If I were a twofish,
I'm sure that I could find-
another kindred twofish
to share the same mind.

But no, you'll never find me
treading the same ponds,
swimming in the waters
of which twofish are so fond.

And you won't see me splashing
around in the same lakes
where onefish live so happily
despite their lack of mates.

Instead you'll find me dreaming
up on their grassy banks,
on every ivory coast,
near the oceans- on the lands.

You'll find me watching gladly
as all the fish swim by.
You'll find me being thankful
for the way I lead my life.

For twofish may be happy-
and onefish may be glad,
but being' nofish at all
is the best life ever had.

Sunday, February 10, 2013

A Vortex in the Dark

There's a vortex in the dark

    and you can hear the noise it makes, all shhhhuuuu-sccchhhuuuusshhh, like sanding iron.
Feels like it's going to suck you in.
And you wait in that darkness, hoping that it will evade you, that maybe this time it won't suck you in and swirl you around its big wet mouth like an almost-silent hurricane.
     You wait and you fear and when you can't feel that fear anymore you realize that you are already caught in that warm wet storm, that suction of silence and barely-there-sounds that lap at your muted senses.
     The vortex is pulling you in, the warm rain is seeping through your cold skin. The wind is mercilessly whipping at your body, tearing apart the infrastructure cell-by-cell.
     Until there's nothing left of you.
Except you're THERE.
You're still whole.
Still untouched.
And you wonder, but you know it's not, if this is really all in your head?

Sunday, February 3, 2013

To Time



Time is a slow thing
but it ticks away,
counting in closer
as it goes its way.
Seconds become minutes
wasted in the past.
It's a steady river
but the water changes fast;
Things right now,
they won't ever last.

Holding on tighter
won't change a thing.
Time still moves on
and so does everything.
People and places
you love and know,
they won't be the same
the day after tomorrow.

Park your car here:
lets slip away,
I can feel time beating
and I must obey.
I'm bent under the rules
of nature's law-
If I try to escape
I'll be nothing at all.

Lets run, lets run,
lets change the tide.
Lets run to yesterday
and change the time.
You know they say
rules were made to break
If I don't obey
can I get what I take?

Thursday, January 17, 2013

Break the Glass



I remember this one time when my cousin came to visit me and we hadn’t seen each other in what seemed like ages, yet somehow we picked up from where we had left off as if no time or space had ever separated us. 

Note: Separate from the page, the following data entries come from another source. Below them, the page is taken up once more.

-- ==== Sys2Proof/Machine/Power.lean ====
section
/-! DEFINITION. Clocks, supply, pins and crossings (R400 to R429, R457, R458, R463). -/

namespace Sys2Proof.Machine

/-! ### Start and device reset (R412, R415, R416, R457) -/

/-- What a power-on or device reset leaves: OTP, NOR contents and the pins' levels (R412). -/
def wholeReset (d : Device) : Device :=
  { Device.reset with mono := d.mono, fresh := d.fresh, tx := d.tx,
                      pins := { Pins.reset with resetn := d.pins.resetn, hbtest := d.pins.hbtest, secVer := d.pins.secVer, owners := d.pins.owners, fuse := d.pins.fuse },
                      ctls := tmap (fun _ (c : CtlDie) => { CtlDie.reset with flash := c.flash }) d.ctls,
                      audit := d.audit.filter fun r => !d.awaiting.contains r.num }

/-- The last sample of each rail: within the regulation range of R453, and open there. -/
def railsUp (d : Device) : Device :=
  forEach d (List.range 8) fun d k => modRail (spend d) k fun r => { r with seen := true, mv := 740 + freshVal d % 41, low := 740 + freshVal d % 41 }

/-- The oscillators start. -/
def clocksStart (d : Device) : Device :=
  forEach d (List.range 8) fun d k =>
    setClock d k { ClockUnit.reset with src := if k < 2 then 1 else 4, mon := 1, startAt := d.mono, stepAt := d.mono }

/-- DESIGN CHOICE: notes/assumptions/98.md. -/
def pwrgoodRiseOp (d : Device) : Device :=
  if d.pins.pwrgood then d
  else clocksStart (railsUp { d with pins := { d.pins with pwrgood := true, resetn := true } })

def pwrgoodFallOp (d : Device) : Device :=
  if d.pins.pwrgood then wholeReset d else d

/-- RESETn low for 10 µs: the oscillators stay ready, the straps keep their sample, THERMN follows the sensors (R457, R463), and an open
debug port closes at the next tick (R347). -/
def resetnLowOp (d : Device) : Device :=
  if !d.pins.pwrgood then d
  else
    let w := wholeReset d
    let keep (k : Nat) (c : ClockUnit) : ClockUnit :=
      { ClockUnit.reset with src := if k < 2 then 1 else 4, mon := if c.ready then 2 else 1, ready := c.ready,
                             startAt := c.startAt, stepAt := c.stepAt, stepped := c.stepped }
    let dbg := { DebugUnit.reset with opened := d.sup.dbg.opened, openedAt := d.sup.dbg.openedAt, closing := d.sup.dbg.opened }
    let w := if dbg.opened then setN w 0x2500 0x18 (regN d 0x2500 0x18) else w
    { w with pins := { w.pins with pwrgood := true, resetn := false, straps := d.pins.straps, thermn := d.pins.thermn },
             sup := { w.sup with dbg := dbg },
             rails := tmap (fun _ (r : RailUnit) => { RailUnit.reset with seen := r.seen, mv := r.mv, low := r.mv }) d.rails, clocks := tmap keep d.clocks }

def resetnRiseOp (d : Device) : Device :=
  if !d.pins.pwrgood || d.pins.resetn then d
  else
    let d := { d with pins := { d.pins with resetn := true } }
    { d with clocks := tmap (fun _ (c : ClockUnit) => { c with startAt := d.mono, pll := if c.ready then 2 else 0 }) d.clocks }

I was writing a lot back then, much more than I have time or purpose to do now. I used to carry this blue book around with me, it had a hard cover which was smooth and cool to the touch and I used to love just to pick it up and feel its weight in my hands knowing that it held something like 90% of the person I was inside of it. No one ever bothered about it and I liked it that way. I’ve never been too keen on letting people read what I write, that’s just a recent development.

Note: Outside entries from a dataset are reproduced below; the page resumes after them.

-- ==== Sys2Proof/Machine/Protect.lean ====
section
/-! DEFINITION. The debug port, attestation, the TAP, firmware and microcode images, and the commands to pixel dies (R344 to
R352, R386 to R392, R469). -/

namespace Sys2Proof.Machine

/-! ### The debug port (R345 to R347) -/

def modDebug (d : Device) (f : DebugUnit → DebugUnit) : Device := { d with sup := { d.sup with dbg := f d.sup.dbg } }
def serial16 : List Byte := padTo 16 Config.serial

/-- The digest both approvals sign. -/
def approvalDigest (d : Device) : List Byte := sha256 (d.sup.dbg.challenge ++ serial16 ++ [1])

def debugStep (d : Device) (who : Nat) (roles sub code : Nat) : Device := auditAdd d 9 who roles (0x25000000 + sub * 256 + code) []

/-- DebugRequest 0x01, past its checks. -/
def debugRequestOp (d : Device) : Device :=
  if d.pins.fuse then setN d 0x2500 0x16 6
  else if d.sup.dbg.opened then d
  else
    let c := Config.randomBytes d.fresh
    let d := modDebug (spend d) fun u => { u with challenge := c, since := some d.mono, maint := none, audit := none }
    setB d 0x2500 0x13 (padTo 32 c)

/-- DebugRequest 0x02. -/
def debugCloseOp (d : Device) : Device := if d.sup.dbg.opened then modDebug d fun u => { u with closing := true } else d

/-- An approval by a session with leaf certificate `leaf`: the code of DebugResult. DEDUCED: notes/assumptions/120.md. -/
def approvalCode (d : Device) (sig leaf : List Byte) (other : Option (List Byte × List Byte)) : Nat :=
  if d.pins.fuse then 6
  else if d.sup.dbg.since.isNone ∨ !Config.ecdsaVerify (Config.leafKey leaf) (approvalDigest d) sig then 3
  else match other with
    | some (_, l) => if l = leaf then 4 else 2
    | none => 2

/-- Whether a challenge's 300 s have passed without both approvals (R346). -/
def challengeOver (d : Device) : Bool := match d.sup.dbg.since with
  | none => false
  | some t => decide (t + 300 * 10 ^ 9 ≤ d.mono) && (d.sup.dbg.maint.isNone || d.sup.dbg.audit.isNone)

def debugExpiryOp (d : Device) : Device :=
  if challengeOver d then
    debugStep (setN (modDebug d fun u => { u with since := none, maint := none, audit := none }) 0x2500 0x16 5) 0xFF 0 0x16 5
  else d

/-- An approval after the 300 s finds the challenge expired. -/
def debugApproveOp (d : Device) (maint : Bool) (sig leaf : List Byte) : Device :=
  if challengeOver d then debugExpiryOp d
  else
  let u := d.sup.dbg
  let code := approvalCode d sig leaf (if maint then u.audit else u.maint)
  let d := setN d 0x2500 0x16 code
  if code ≠ 2 then d
  else modDebug d fun u => if maint then { u with maint := some (sig, leaf) } else { u with audit := some (sig, leaf) }

def debugMaxOpenOp (d : Device) : Device :=
  let u := d.sup.dbg
  if u.opened ∧ u.openedAt + regN d 0x2500 0x17 * 10 ^ 9 ≤ d.mono then modDebug d fun u => { u with closing := true } else d

/-- The tick at which the port opens or closes. -/
def debugTick (d : Device) : Device :=
  if (activeCtl d).isNone then d
  else
    let c := supDie d
    let u := d.sup.dbg
    if u.opened ∧ (u.closing ∨ d.pins.fuse) then
      let d := modDebug d fun _ => DebugUnit.reset
      let d := auditDev (raise (setN d 0x2500 0x16 7) c 58 0x2500) 11 0x25000000 []
      extendMeas d c 6 (sha256 (beBytes 8 (regN d 0x2500 0x18)))
    else match u.since, u.maint, u.audit with
      | some _, some m, some a =>
        if d.pins.fuse ∨ u.opened then d
        else
          let d := modDebug d fun u => { u with opened := true, since := none, openedAt := d.mono, maint := none, audit := none, closing := false }
          let d := setN (setN d 0x2500 0x18 (tb3Stamp d c)) 0x2500 0x16 1
          let d := auditDev (raise d c 57 0x2500) 10 0x25000000 []
          extendMeas d c 6 (sha256 (u.challenge ++ m.1 ++ a.1))
      | _, _, _ => d

/-- DebugState. -/
def debugState (d : Device) : Nat :=
  if d.pins.fuse then 4 else if d.sup.dbg.opened then 3 else if d.sup.dbg.since.isSome then 2 else 1

/-! ### Attestation (R352) -/

def attestBody (d : Device) (nonce : List Byte) : List Byte :=
  let c := supDie d
  beBytes 2 0xCE73 ++ [1, BitVec.ofNat 8 (c + 1)] ++ serial16 ++ beBytes 8 Config.eui64 ++ padTo 32 nonce ++
  beBytes 8 ((ctlAt d c).tb3.ns % 2 ^ 63) ++ (List.range 8).flatMap (fun i => padTo 32 (measOf (ctlAt d c) i)) ++
  beBytes 8 (auditHead d) ++ padTo 32 (auditHeadHash d) ++ beBytes 2 (fwSecurity d) ++ [0, 0] ++ beBytes 8 (regN d 0x2500 0x0C) ++
  padTo 32 (ruleDigest (ruleCopyAt d c)) ++ [BitVec.ofNat 8 (debugState d), BitVec.ofNat 8 (policyLock d), 0, 0]

def attestOp (d : Device) (nonce : List Byte) : Device :=
  let b := attestBody d nonce
  setB d 0x2500 2 (b ++ padTo 64 (Config.deviceSign (sha256 b)))

/-! ### The TAP and the DEBUG master (R337, R340, R341, R344, R345, R469) -/

def memByte (d : Device) (addr : Nat) : Byte := tget d.memory addr (Config.addressByte addr)

/-- Writes bytes at an address; a byte that is what the address holds before any write is not listed. -/
def memWrite (d : Device) : Nat → List Byte → Device
  | _, [] => d
  | a, b :: r => memWrite { d with memory := tset (Config.addressByte a) d.memory a b } (a + 1) r

def tapSend (d : Device) (b : List Byte) : Device := send d 6 8 0 b
/-- The error response to a denied access, with the zeros of a read (R341). -/
def tapError (d : Device) (b : List Byte) : Device := send d 6 8 1 b

def tapAccess (d : Device) (addr len : Nat) (data : Option (List Byte)) : Device :=
  let k := addr / 2 ^ 44
  if !d.sup.dbg.opened || !dieUp d k || len == 0 then d
  else
    let x := ruleDecide (ruleCopyAt d k) 2 addr len data.isSome
    if x.1 then
      match data with
      | some b => memWrite d addr (b.take len)
      | none => tapSend d ((List.range len).map fun i => memByte d (addr + i))
    else
      let d := ruleDenied d k 2 addr data.isSome x.2
      tapError d (if data.isSome then [] else List.replicate len 0)

def tapOp (d : Device) (op : TapOp) : Device :=
  if !d.pins.pwrgood then d
  else match op with
    | .bypass => tapSend d []
    | .idcode => tapSend d (beBytes 4 0x47610CE7)
    | .sample => if d.pins.resetn then d else tapSend (spend d) (beBytes 4 (freshVal d))
    | .extest p => if d.pins.resetn then d else { d with pins := { d.pins with scan := p } }
    | .access a n b => if d.pins.resetn then tapAccess d a n b else d

/-! ### Firmware (R349, R385, R386) -/

/-- The slot of die c that a staged image goes into. -/
def freeSlot (d : Device) (c : Nat) : Nat := if slotSt (norOf d c) 0 = 4 ∨ (ctlAt d c).booted = 1 then 1 else 0

def fwStageCommitOp (d : Device) : Device :=
  let img := regB d 0x2520 5
  if updating d then setN d 0x2520 9 5
  else if !Config.imageSigned img then setN d 0x2520 9 2
  else if Config.imageSecurityVersion img < fwSecurity d then setN d 0x2520 9 3
  else
    let d := { d with sup := { d.sup with fwImage := img } }
    auditDev (setFwUpdate d 2 1) 17 0x25200601 (sha256 img)

/-- The image that was checked is programmed into both dies' free slots. -/
def fwStagingDoneOp (d : Device) : Device :=
  if d.sup.fwState ≠ 2 ∨ (activeCtl d).isNone then d
  else
    let img := d.sup.fwImage
    let d := forEach d [0, 1] fun d c => modNor d c fun f => putSlotSt (putSlotImg f (freeSlot d c) img) (freeSlot d c) 2
    setFwUpdate d 3 1

/-- FwActivate: 1 with the staged image, 2 with the FALLBACK one. DEDUCED: notes/assumptions/216.md. -/
def fwActivateOp (d : Device) (v : Nat) : Device :=
  match standbyIn d [4] with
  | none => setN d 0x2520 9 4
  | some o =>
    if updating d ∨ d.cmp.kind = 2 ∨ pixelBusy d then setN d 0x2520 9 5
    else if anyShed d 4 then setN d 0x2520 9 7
    else match slotIn (norOf d o) (if v = 1 then 2 else 5) with
      | none => setN d 0x2520 9 2
      | some i =>
        if v = 2 ∧ Config.imageSecurityVersion (slotImg (norOf d o) i) < fwSecurity d then setN d 0x2520 9 3
        else
          let d := modNor d o fun f => { putSlotSt f i 3 with used := false }
          auditDev (setRole (setFwUpdate d 4 1) o 1) 17 (0x25200700 + v) (sha256 (slotImg (norOf d o) i))

/-- Whether a FATAL record was formed in the last 60 s. DEDUCED: notes/assumptions/123.md. -/
def fatalLately (d : Device) : Bool := (List.range 8).any fun k => (ringAt d k).fatalAt.any fun t => decide (d.mono < t + 60 * 10 ^ 9)

def fwSecurityRaiseOp (d : Device) : Device := match activeCtl d with
  | none => d
  | some a =>
    let v := Config.imageSecurityVersion (runningImage d a)
    if fwSecurity d < v ∧ slotSt (norOf d a) ((ctlAt d a).booted - 1) = 4 ∧ (ctlAt d a).bootAt + 60 * 10 ^ 9 ≤ d.mono ∧ !fatalLately d then
      { d with pins := { d.pins with secVer := v } }
    else d

/-! ### Microcode (R387 to R389) -/

def mcObj (p : Nat) : Nat := pobj 0x3050 p
def mcRunning (u : McUnit) : List Byte := if u.running = 0 then u.image0 else u.image1
/-- DEDUCED: notes/assumptions/119.md. -/
def mcState (u : McUnit) (i : Nat) : Nat := if i = 0 then u.state0 else u.state1
def mcSetState (u : McUnit) (i st : Nat) : McUnit := if i = 0 then { u with state0 := st } else { u with state1 := st }
def mcLoad (u : McUnit) (i : Nat) (b : List Byte) (st : Nat) : McUnit := mcSetState (if i = 0 then { u with image0 := b } else { u with image1 := b }) i st

/-- The image of die p in the active die's NOR; key p the one to start on, 6 + p the one staged last, and 12 + p marks that the staged one
is to be installed at the die's next reset (R387). -/
def mcStored (d : Device) (p : Nat) : List Byte := match tfind (norOf d (supDie d)).micro p with
  | some b => b
  | none => Config.factoryMicrocode p
def mcStore (d : Device) (key : Nat) (b : List Byte) : Device := forEach d [0, 1] fun d c => modNor d c fun f => { f with micro := tput f.micro key b }

def mcMark (d : Device) (p : Nat) (on : Bool) : Device := forEach d [0, 1] fun d c => modNor d c fun f =>
  { f with micro := if on then tput f.micro (12 + p) [] else tdel f.micro (12 + p) }
/-- The image to install at the reset of die p. -/
def mcToInstall (d : Device) (p : Nat) : Option (List Byte) := match (mcAt d p).install with
  | some b => some b
  | none =>
    let m := (norOf d (supDie d)).micro
    if (tfind m (12 + p)).isSome then tfind m (6 + p) else none

/-- The checks of a staged image, common to 0x01 and 0x03: the code of McSwapResult. -/
def mcCheck (d : Device) (p : Nat) : Nat :=
  let u := mcAt d p
  if u.armed.isSome ∨ 0 < u.probation ∨ !pixUp d p then 4 else if !Config.imageSigned (regB d (mcObj p) 4) then 2 else 1

/-- The image takes the idle bank and the swap is armed for its TB1 time; what was to be installed is replaced. DEDUCED: notes/assumptions/232.md. -/
def mcArmOp (d : Device) (p : Nat) : Device :=
  let img := regB d (mcObj p) 4
  let u := mcAt d p
  let code := mcCheck d p
  if code ≠ 1 then setN d (mcObj p) 7 code
  else if Config.imageLayout img ≠ Config.imageLayout (mcRunning u) then setN d (mcObj p) 7 3
  else
    let at_ := regN d (mcObj p) 5
    let d := setMc (mcMark (mcStore d (6 + p) img) p false) p { mcLoad u (1 - u.running) img 2 with armed := some (if at_ = 0 then openTick d else at_), install := none }
    auditDev (setN d (mcObj p) 7 1) 17 (mcObj p * 65536 + 0x601) (sha256 img)

def mcCancelOp (d : Device) (p : Nat) : Device := setN (modMc d p fun u => { u with armed := none }) (mcObj p) 7 1

def mcInstallOp (d : Device) (p : Nat) : Device :=
  let img := regB d (mcObj p) 4
  let code := mcCheck d p
  if code ≠ 1 then setN d (mcObj p) 7 code
  else auditDev (setN (modMc (mcMark (mcStore d (6 + p) img) p true) p fun u => { u with install := some img }) (mcObj p) 7 1) 17 (mcObj p * 65536 + 0x603) (sha256 img)

/-- The swap takes effect at the tick edge of the first tick at or after its time, modulo 2^48 (R272, R388). -/
def mcSwapTick (d : Device) (p : Nat) : Device :=
  let u := mcAt d p
  match u.armed with
  | none => d
  | some t =>
    if diff48 (pixAt d p).tickAt t < 0 then d
    else
      let n := 1 - u.running
      let d := setMc d p { mcSetState u n 4 with running := n, armed := none, probation := regN d (mcObj p) 8 + 1, fault := false }
      let d := extendMeas d (supDie d) 2 (sha256 (mcRunning (mcAt d p)))
      let d := auditDev d 17 (mcObj p * 65536 + 0x601) (sha256 (mcRunning (mcAt d p)))
      raise (bump d (mcObj p) 9) (dieNo p) 79 (mcObj p)

/-- A fault in probation: back to the previous bank. -/
def mcRevertTick (d : Device) (p : Nat) : Device :=
  let u := mcAt d p
  if u.fault then
    let o := 1 - u.running
    let d := setMc d p { mcSetState (mcSetState u u.running 6) o 3 with running := o, probation := 0, fault := false }
    let d := handled (setN (bump d (mcObj p) 0x0A) (mcObj p) 7 5) (dieNo p) [95] (mcObj p)
    auditDev (raise d (dieNo p) 80 (mcObj p)) 17 (mcObj p * 65536 + 5) []
  else if 1 < u.probation then setMc d p { u with probation := u.probation - 1 } else d

def mcTick (d : Device) (p : Nat) : Device := mcSwapTick (mcRevertTick d p) p

def probationEndOp (d : Device) (p : Nat) : Device :=
  let u := mcAt d p
  if u.probation = 1 ∧ !u.fault then
    setMc (mcStore d p (mcRunning u)) p { mcSetState (mcSetState u u.running 3) (1 - u.running) 5 with probation := 0 }
  else d

/-- DEDUCED: notes/assumptions/112.md. -/
def mcFailOp (d : Device) (p : Nat) : Device :=
  if pixUp d p then
    let d := raise (modMc d p fun u => { u with fault := decide (0 < u.probation) }) (dieNo p) 95 (mcObj p)
    if 0 < (mcAt d p).probation then d else handled d (dieNo p) [95] (mcObj p)
  else d

/-- Microcode is loaded into die p (R348, R389): the installed image, else the stored one. A bad image leaves the die FAILED. -/
def loadMicro (d : Device) (p : Nat) : Device :=
  let img := (mcToInstall d p).getD (mcStored d p)
  if Config.imageSigned img then
    let d := if (mcToInstall d p).isSome then mcMark (mcStore d p img) p false else d
    let d := setMc d p { mcLoad (mcLoad McUnit.reset 0 img 3) 1 [] 1 with running := 0 }
    extendMeas d (supDie d) 2 (sha256 img)
  else handled (raise (modPix d p fun q => { q with state := 7, out := false }) (supDie d) 95 (mcObj p)) (supDie d) [95] (mcObj p)

/-! ### Commands to pixel dies (R390 to R392, R396) -/

/-- RedPixelCommand 1 and 2: RESET, RESET_WITH_REPAIR. -/
def pixelCommandOp (d : Device) (p : Nat) (repair : Bool) : Device :=
  let others := (List.range 6).filter (· != p)
  if (List.range 6).any (fun q => [2, 3, 4, 5].contains (pixAt d q).state) ∨ !pixUp d p then setN d 0x2300 0x11 3
  else if (others.filter fun q => (pixAt d q).state == 1).length < 4 then setN d 0x2300 0x11 5
  else setN (modPix d p fun q => { q with state := 2, greyLeft := 2, repair := repair }) 0x2300 0x11 1

def releaseHeldOp (d : Device) (p : Nat) : Device :=
  if (pixAt d p).state = 6 then setN (modPix d p fun q => { q with state := 3, resets := [] }) 0x2300 0x11 1
  else setN d 0x2300 0x11 6

/-! ### The meanings -/

def execDebugChallengeExpiry (dt : Nat) (s : State) := act dt s debugExpiryOp
def execDebugMaxOpenExpiry (dt : Nat) (s : State) := act dt s debugMaxOpenOp
def execDebugTapAccess (dt : Nat) (op : TapOp) (s : State) := act dt s fun d => tapOp d op
def execFwStagingDone (dt : Nat) (s : State) := act dt s fwStagingDoneOp
def execFwSecurityVersionRaise (dt : Nat) (s : State) := act dt s fwSecurityRaiseOp
def execProbationEnd (dt : Nat) (p : Die) (s : State) := act dt s fun d => probationEndOp d p
def execMicrocodeCheckFail (dt : Nat) (p : Die) (s : State) := act dt s fun d => mcFailOp d p

end Sys2Proof.Machine
end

 Except this one time. I was writing, or you could say, mindlessly chewing on my pen while I tried to put something unfathomable on paper and she straight up just asked me if she could read it. I’m not a trusting person in general but her I trust. Not unconditionally but it’s a trust I have learned to allow on most occasions. She has worked pretty hard to earn it. So, I let her read it.   

A long discussion ensued about the contents of that book, a lot of which was personal and will not be repeated to any living soul, but the part of the conversation that blew me away was when I explained to her the feeling behind a lot of the poetry I wrote: The frustration of being stuck in the same place, the sense of never connecting with other people, the feeling of being constantly judged. I described it as being stuck inside of one of those little plastic tunnels people buy for hamsters to run around in. 

I told her this whole town (my home town) feels like everyone is stuck in their own little hamster tunnel and most of them don’t even seem to mind it. Never getting through, running from one place to the next, being observed and judged and doing the same to others. 

It was during this conversation that I first tasted the feeling of being at least marginally understood. Because she asked to borrow my book and wrote in it something like a one-page text, which I will not repeat all of but I will quote my favorite line: “It takes strength to break the wall” in the context of her text I remember she was talking about the glass wall in my little tunnel. It made perfect sense to me, there has to be a way to get through. There has to be some method of breaking that glass wall.

Monday, January 14, 2013

A longer break

Shorter words. They will stab you. Like shards of something cold and smooth. Words like OK, Okay? Oh Key? Is that even a word? Shorter words that can still be powerful like no or yes. That can decide a fate. Words that can categorize. Bad. Good. Us. Them. Someone said: long words are not necessary. And again: TLDR. But they can be pretty. I'd rather let pretty words break me. I can be persnickety like that. 

Tuesday, January 1, 2013

Chasing horror


Masses of words lie jangled.  Tied in with your paranoia.  Thickly woven into the fibrous substance of your thoughts.  Your  mind reeks.  The sweet putrid scents of opulent ideas overcome it‘s every corner.  Fear is for the living.  Gelid showers trill down your crooked spine.  In raising yourself it makes a sound like a brittle ancient book being reopened one last time, then cast away.  You‘re in pursuit.  Your ugly eyes  trained on their prey.  A yellow glint in a thick forest.  Amber on a vicious green.  The cold smoke of your breath caught in your throat is only an afterthought. 

You still pounce.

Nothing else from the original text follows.